Sandboxed by default. The resolver rejects paths that escape the project root after normalization. No traversal, no absolute paths, no symlinks pointing outside. Security isn't subtle — explicit rejection.

Build-time resolution. File reads happen during parse/transform. No runtime fetches, no fs calls in the browser. The output is a fully-rendered code block by the time it reaches the renderer.

Compose with existing code rendering. Refrakt already has a code-block rendering path with syntax highlighting (Niwaki). The snippet rune produces the same output shape — it's the source (file contents vs. inline body) that differs, not the output.

Pre-resolve to a fence node, not a transform-time rune. Snippet is implemented as an AST preprocessor: every {% snippet %} tag is replaced by a Markdoc fence node (carrying the file's content + language + attribution markers) before the schema-driven transform runs. This means every container rune that already accepts fences accepts snippets for free — {% codegroup %}, {% diff %}, and any future fence-consuming rune get composition without ever knowing about snippet. The figure+caption chrome is applied as a separate post-transform step that only fires when a snippet renders standalone (not when it's been consumed by a container). Composition is built in, not retrofitted.

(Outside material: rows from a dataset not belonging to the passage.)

-- ==== Sys2Proof/Tests/Slice0.lean ====
section
/-! SUPPORT. Tests whose expected values come from 95_test_vectors.md (E, X and T are its vectors) or are worked out by hand from a
rule, one step each; then, for every obligation with hypotheses, a state and operands that meet them. -/

namespace Sys2Proof.Tests
open Sys2Proof Sys2Proof.Machine

-- Helpers

/-- A listing of 95_test_vectors.md, followed by `00` up to offset 63. -/
def bytes64 (l : List Byte) : List Byte := l ++ List.replicate (64 - l.length) 0

/-- The bytes after the header of a listing. -/
def body61 (l : List Byte) : FrameBody := fit 61 l

/-- The next state of an outcome. -/
def after : Host.Outcome State Fault Refusal → State
  | .next s => s
  | .fault r => nomatch r
  | .refused _ => State.reset

/-- `IDLE` with a request of one payload byte in the request registers. -/
def asking (type cmd : Byte) (plen : Byte) (b : Byte) : State :=
  { State.reset with reqType := type, reqCmd := cmd, reqPlen := plen, reqPayload := fit 60 [b] }

/-- `IDLE` with a delivery of 64 bytes, or of another count, written into `RXBUF`. -/
def holding (count : Byte) (l : List Byte) : State := { State.reset with rxCount := count, rxbuf := fit 64 l }

/-- `SEND` with a frame offered. -/
def sending (l : List Byte) : State := { State.reset with phase := .send, txbuf := fit 64 l }

/-- `WAIT` with one delivery waiting, a fresh timer. -/
def waiting (l : List Byte) : State := { State.reset with phase := .wait, timer := 250, rxq := [bytes64 l] }

/-- `WAIT` with nothing delivered yet. -/
def awaiting : State := { State.reset with phase := .wait, timer := 250 }

-- Well-formedness: each check refuses an ill-formed term

theorem test_wf_request_length_zero : (Instr.req 0x55 0 0x01 (body61 [])).wf = false := by decide
theorem test_wf_request_length_62 : (Instr.req 0x55 62 0x01 (body61 [])).wf = false := by decide
theorem test_wf_request_documented_pair : (Instr.req 0xa0 2 0x02 (body61 [])).wf = false := by decide
theorem test_wf_request : (Instr.req 0xa0 2 0x7f (body61 [])).wf = true := by decide

-- Decoding: words written out from the encodings (R98, R108 to R112, R99, R113, R213 to R224)

theorem test_word_nop : decodeTableWord 8 0b00000000 = some .nop := by decide
theorem test_word_transact : decodeTableWord 8 0b00000001 = some .transact := by decide
theorem test_word_encode : decodeTableWord 8 0b00000010 = some .encode := by decide
theorem test_word_decode : decodeTableWord 8 0b00000011 = some .decode := by decide
theorem test_word_reserved_bits : decodeTableWord 8 0b10000001 = none := by decide

/-- Header of E11: type `a0`, length 2, command `7f`: no documented pair (R118). -/
theorem test_word_req :
    decodeTableWord 24 0b101000000000001001111111 = some (.req 0xa0 2 0x7f (body61 [])) := by decide
/-- Header of X1 as received: type `a0`, length 3, command byte `02`. -/
theorem test_bytes_rspAck :
    decode .receive (bytes64 [0xa0, 0x03, 0x02, 0x12, 0x34, 0x15]) = .ok (.rspAck 0xa0 3 0x02 (body61 [0x12, 0x34, 0x15])) := by
  decide
/-- Header of X2: command byte `82` has bit 7 set. -/
theorem test_word_rspNack :
    decodeTableWord 24 0b101000000000000110000010 = some (.rspNack 0xa0 1 0x02 (body61 [])) := by decide
/-- Length field 127: bits 7:6 are 01. -/
theorem test_bytes_illegal127 :
    decode .receive (bytes64 [0xa0, 0b01111111, 0x02]) = .ok (.illegalLen64To127 0xa0 63 0x02 (body61 [])) := by decide
/-- Header of X12: length field 255. -/
theorem test_bytes_illegal255 :
    decode .receive (bytes64 [0xa0, 0b11111111, 0x02, 0x01]) = .ok (.illegalLen128To255 0xa0 127 0x02 (body61 [0x01])) := by
  decide
/-- A request never has bit 7 of its command byte set (R115). -/
theorem test_bytes_nack_is_no_request :
    decode .transmit (bytes64 [0xa0, 0x01, 0x82]) = .error .nackInRequest := by decide
/-- A frame is 64 bytes (R104). -/
theorem test_bytes_short_delivery : decode .receive [0xa0, 0x03, 0x02] = .error .wrongSize := by decide
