-- ==== Sys2Proof/Machine/Ops.lean ====
section
/-! DEFINITION. The shared operations: entries of a memory, the bit streams, the completion of a command (OK or
failing), the capacity rule, the free draws of a failed DECODE, the bus's reply and the platform's reset. -/

namespace Sys2Proof.Machine

/-! ### Memories -/

namespace Memory

variable {w : Nat}

/-- The value last written at an index, if one was. -/
def find : Memory w → Nat → Option (BitVec w)
  | [], _ => none
  | (k, v) :: m, i => if k = i then some v else find m i

/-- The value of an entry: the one last written, else the free value `d i` (R46, R48). -/
def read (d : Nat → BitVec w) (m : Memory w) (i : Nat) : BitVec w := (m.find i).getD (d i)

/-- A run of entries: `base`, `base + 1`, … hold `vs` in order. -/
def cells (base : Nat) : List (BitVec w) → Memory w
  | [] => []
  | v :: vs => (base, v) :: cells (base + 1) vs

/-- Writes `vs` at the indices `base`, `base + 1`, … and nothing else. -/
def writeRun (base : Nat) (vs : List (BitVec w)) (m : Memory w) : Memory w :=
  m.filter (fun c => c.1 < base) ++ cells base vs ++ m.filter (fun c => base + vs.length ≤ c.1)

/-- Writes one entry. -/
def write (i : Nat) (v : BitVec w) (m : Memory w) : Memory w := writeRun i [v] m

/-- The canonical form of a memory of `n` entries: indices strictly rising and below `n`. An unlisted entry reads as a
free value, which no listed value equals by any proof, so no entry is left out for its value (log entry 3). -/
abbrev wf (n : Nat) (m : Memory w) : Prop :=
  m.Pairwise (fun a b => a.1 < b.1) ∧ ∀ c ∈ m, c.1 < n

end Memory

/-- PARAM[i] (R46). -/
def State.readParam (s : State) (i : Nat) : BitVec 5 := Memory.read (Config.paramDraw s.bootDraw) s.param i

/-- RAW[i] (R46). -/
def State.readRaw (s : State) (i : Nat) : BitVec 5 := Memory.read (Config.rawDraw s.bootDraw) s.raw i

/-- RES[i] (R48). -/
def State.readRes (s : State) (i : Nat) : Word := Memory.read (Config.resDraw s.bootDraw) s.res i

/-- RES[first .. first + n - 1] in order (R91). -/
def State.readResRun (s : State) (first n : Nat) : List Word := (List.range' first n).map s.readRes

/-! ### Bit sequences and streams (R13, R80 to R85) -/

/-- `bits_n(v)`: the n low bits of `v`, most significant first (R13). -/
def bitsOf : Nat → Nat → List Bool
  | 0, _ => []
  | n + 1, v => v.testBit n :: bitsOf n v

/-- Why a read of the input stream fails: no bits left (R80), or a quotient whose value cannot fit 32 bits (R234). -/
inductive ReadFail where
  | eof
  | overflow
deriving DecidableEq, Repr

/-- The reader of the input stream: the cursor and the bits from it on (R80). -/
structure Reader where
  pos  : Nat
  rest : List Bool
deriving DecidableEq, Repr

/-- The reader at IN_POS (R38, R80). -/
def State.reader (s : State) : Reader := ⟨s.inPos, s.cfg.inBits.drop s.inPos⟩

/-- The next `n` bits as an unsigned number, most significant first, above the bits `acc` already read. -/
def takeBits : Nat → Nat → List Bool → Except ReadFail (Nat × List Bool)
  | 0, acc, bs => .ok (acc, bs)
  | _ + 1, _, [] => .error .eof
  | n + 1, acc, b :: bs => takeBits n (2 * acc + b.toNat) bs

/-- `ReadBits(n)`, or end of stream (R80). A width of 0 reads nothing (R81). -/
def readBits (n : Nat) (rd : Reader) : Except ReadFail (Nat × Reader) :=
  match takeBits n 0 rd.rest with
  | .ok (v, rest) => .ok (v, ⟨rd.pos + n, rest⟩)
  | .error e => .error e

/-- Reads `n` items one after the other, the first failure ending it. -/
def readMany {α : Type} (item : Reader → Except ReadFail (α × Reader)) : Nat → Reader → Except ReadFail (List α × Reader)
  | 0, rd => .ok ([], rd)
  | n + 1, rd =>
    match item rd with
    | .error e => .error e
    | .ok (a, rd₁) =>
      match readMany item n rd₁ with
      | .error e => .error e
      | .ok (as, rd₂) => .ok (a :: as, rd₂)

/-- OUT_LEN, the length of the output stream (R39, R82). -/
def State.outLen (s : State) : Nat := s.outBits.length

/-- `WriteBits`: appends to the output stream (R82). -/
def appendBits (bits : List Bool) (s : State) : State := { s with outBits := s.outBits ++ bits }

/-- Byte `j` of a stream packed by the collaborator: stream bit i is bit 7 - (i mod 8) of byte i / 8 (R83). The bits past
the end of the last byte are not given by the spec and read 0 here (DESIGN CHOICE, log entry 7); no command uses this. -/
def packedByte (bits : List Bool) (j : Nat) : BitVec 8 :=
  (List.range 8).foldl (fun acc k => (acc <<< 1) ||| (BitVec.ofBool (bits.getD (8 * j + k) false)).setWidth 8) 0

/-- Byte `j` (0 to 3) of a register as a bus bridge presents it, little-endian (R72); no command uses this. -/
def bridgeByte (v : Word) (j : Nat) : BitVec 8 := v.extractLsb' (8 * j) 8

/-! ### Completion of a command (R18, R34 to R36, R302, R303) -/

/-- Ends a command with a status code, a result and its advisory findings: STATUS.CODE, RESULT and ADVISORY are written,
and IndexOutOfRange sets the sticky FATAL (R34 to R36, R300, R310). -/
def complete (c : StatusCode) (result : Word64) (adv : Advisory) (s : State) : State :=
  { s with code := c, fatal := s.fatal || c == .indexOutOfRange, result := result, advisory := adv }

/-- `finish(result, adv)`: completion with OK (R18). -/
def finish (result : Word64) (adv : Advisory) (s : State) : State := complete .ok result adv s

/-- `raise E`: the one way a command reports an error. There is no trap entry (R312): no state is saved, no mode changes
and control goes nowhere, and for the same reason there is no return from one (R313). RESULT is 0 unless the
command's rule says otherwise (R302). -/
def raise (c : StatusCode) (result : Word64) (adv : Advisory) (s : State) : State := complete c result adv s

/-- The completion of an illegal command word: IllegalCommand, and nothing else changes (R104). -/
def illegalCommand (s : State) : State := raise .illegalCommand 0 .clear s

/-! ### Header and capacity (R43, R44, R170) -/

/-- `ensure(o)`: CAP_ORDER <- max(CAP_ORDER, o) (R170). -/
def ensure (o : Nat) (s : State) : State := { s with capOrder := BitVec.ofNat 4 (max s.capOrder.toNat o) }

/-- ensure(o); PR_ORDER <- o; PR_VARIANT <- V (R175, R220, R230). -/
def writeHeader (o : Nat) (v : Variant) (s : State) : State :=
  { ensure o s with prOrder := BitVec.ofNat 4 o, prVariant := v }

/-! ### Free draws of a failed DECODE (R80, R236, items U3 and U4) -/

/-- IN_POS takes a free value from `start` to len(IN_BITS) (R80, U4). -/
def drawInPos (start : Nat) (s : State) : State :=
  { s with inPos := start + Config.posDraw s.draws % (s.cfg.inBits.length - start + 1), draws := s.draws + 1 }

/-- PARAM[i] and RAW[i] for i < `np` and RES[j] for j < `nr` take free values (R236, U3). -/
def drawContents (np nr : Nat) (s : State) : State :=
  { s with param := Memory.writeRun 0 ((List.range np).map (Config.paramDraw s.draws)) s.param,
           raw   := Memory.writeRun 0 ((List.range np).map (Config.rawDraw s.draws)) s.raw,
           res   := Memory.writeRun 0 ((List.range nr).map (Config.resDraw s.draws)) s.res,
           draws := s.draws + 1 }

/-! ### The bus's reply -/

/-- The bus's reply is recorded (R73). -/
def setReply (r : BusReply) (s : State) : State := { s with reply := r }

/-! ### Reset (R340, R341, R344) -/

/-- The platform's reset: every piece of state takes its reset value (R54), with fresh free values for the memories
(R344); the launch parameters are the collaborator's and stay (R341), and the events still to come are the host's. -/
def platformReset (s : State) : State :=
  { State.reset with cfg := s.cfg, pending := s.pending, bootDraw := s.draws, draws := s.draws + 1 }

/-- The platform asserts the reset input (R340). Nothing else changes before the release; no access can see it, so that
is the model's way to say it (DESIGN CHOICE, log entry 10). -/
def assertReset (s : State) : State := setReply .none { s with inReset := true }

/-- The platform releases the reset input: every piece of state takes its reset value (R340). The release of an input
that is not asserted is no reset (DESIGN CHOICE, log entry 10). -/
def releaseReset (s : State) : State := if s.inReset then platformReset s else setReply .none s

end Sys2Proof.Machine
end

Line ranges as first-class. Real example files have boilerplate (imports, type declarations, surrounding context) before the interesting bit. Without lines=, the rune is useful 80% of the time; with it, useful always.

Authoring Surface

Syntax

{# Embed a whole file #}
{% snippet path="examples/button.svelte" /%}

{# Embed a line range #}
{% snippet path="examples/button.svelte" lines="10-25" /%}

{# View source of the current page #}
{% snippet path=$file.path lang="md" /%}

{# Override inferred language #}
{% snippet path="config/refrakt.json" lang="jsonc" /%}

Attributes

AttributeTypeDefaultMeaning
pathstringrequiredPath to file, relative to project root. Rejected if it escapes the root.
linesstringfull fileLine range. Formats: "10-25", "10-" (to EOF), "-20" (from start). 1-indexed, inclusive.
langstringinferred from extensionSyntax-highlighting language hint.

Snippet intentionally has no title attribute. Output is structurally a fence by transform time, and fences don't carry titles. Authors wanting a labelled chrome wrap the snippet in {% codegroup title="..." %} — codegroup's single-fence chrome path produces the title bar without rendering tabs.

Output Contract

Two output shapes depending on context — both flow from the same AST representation (a Markdoc fence node carrying snippet attribution).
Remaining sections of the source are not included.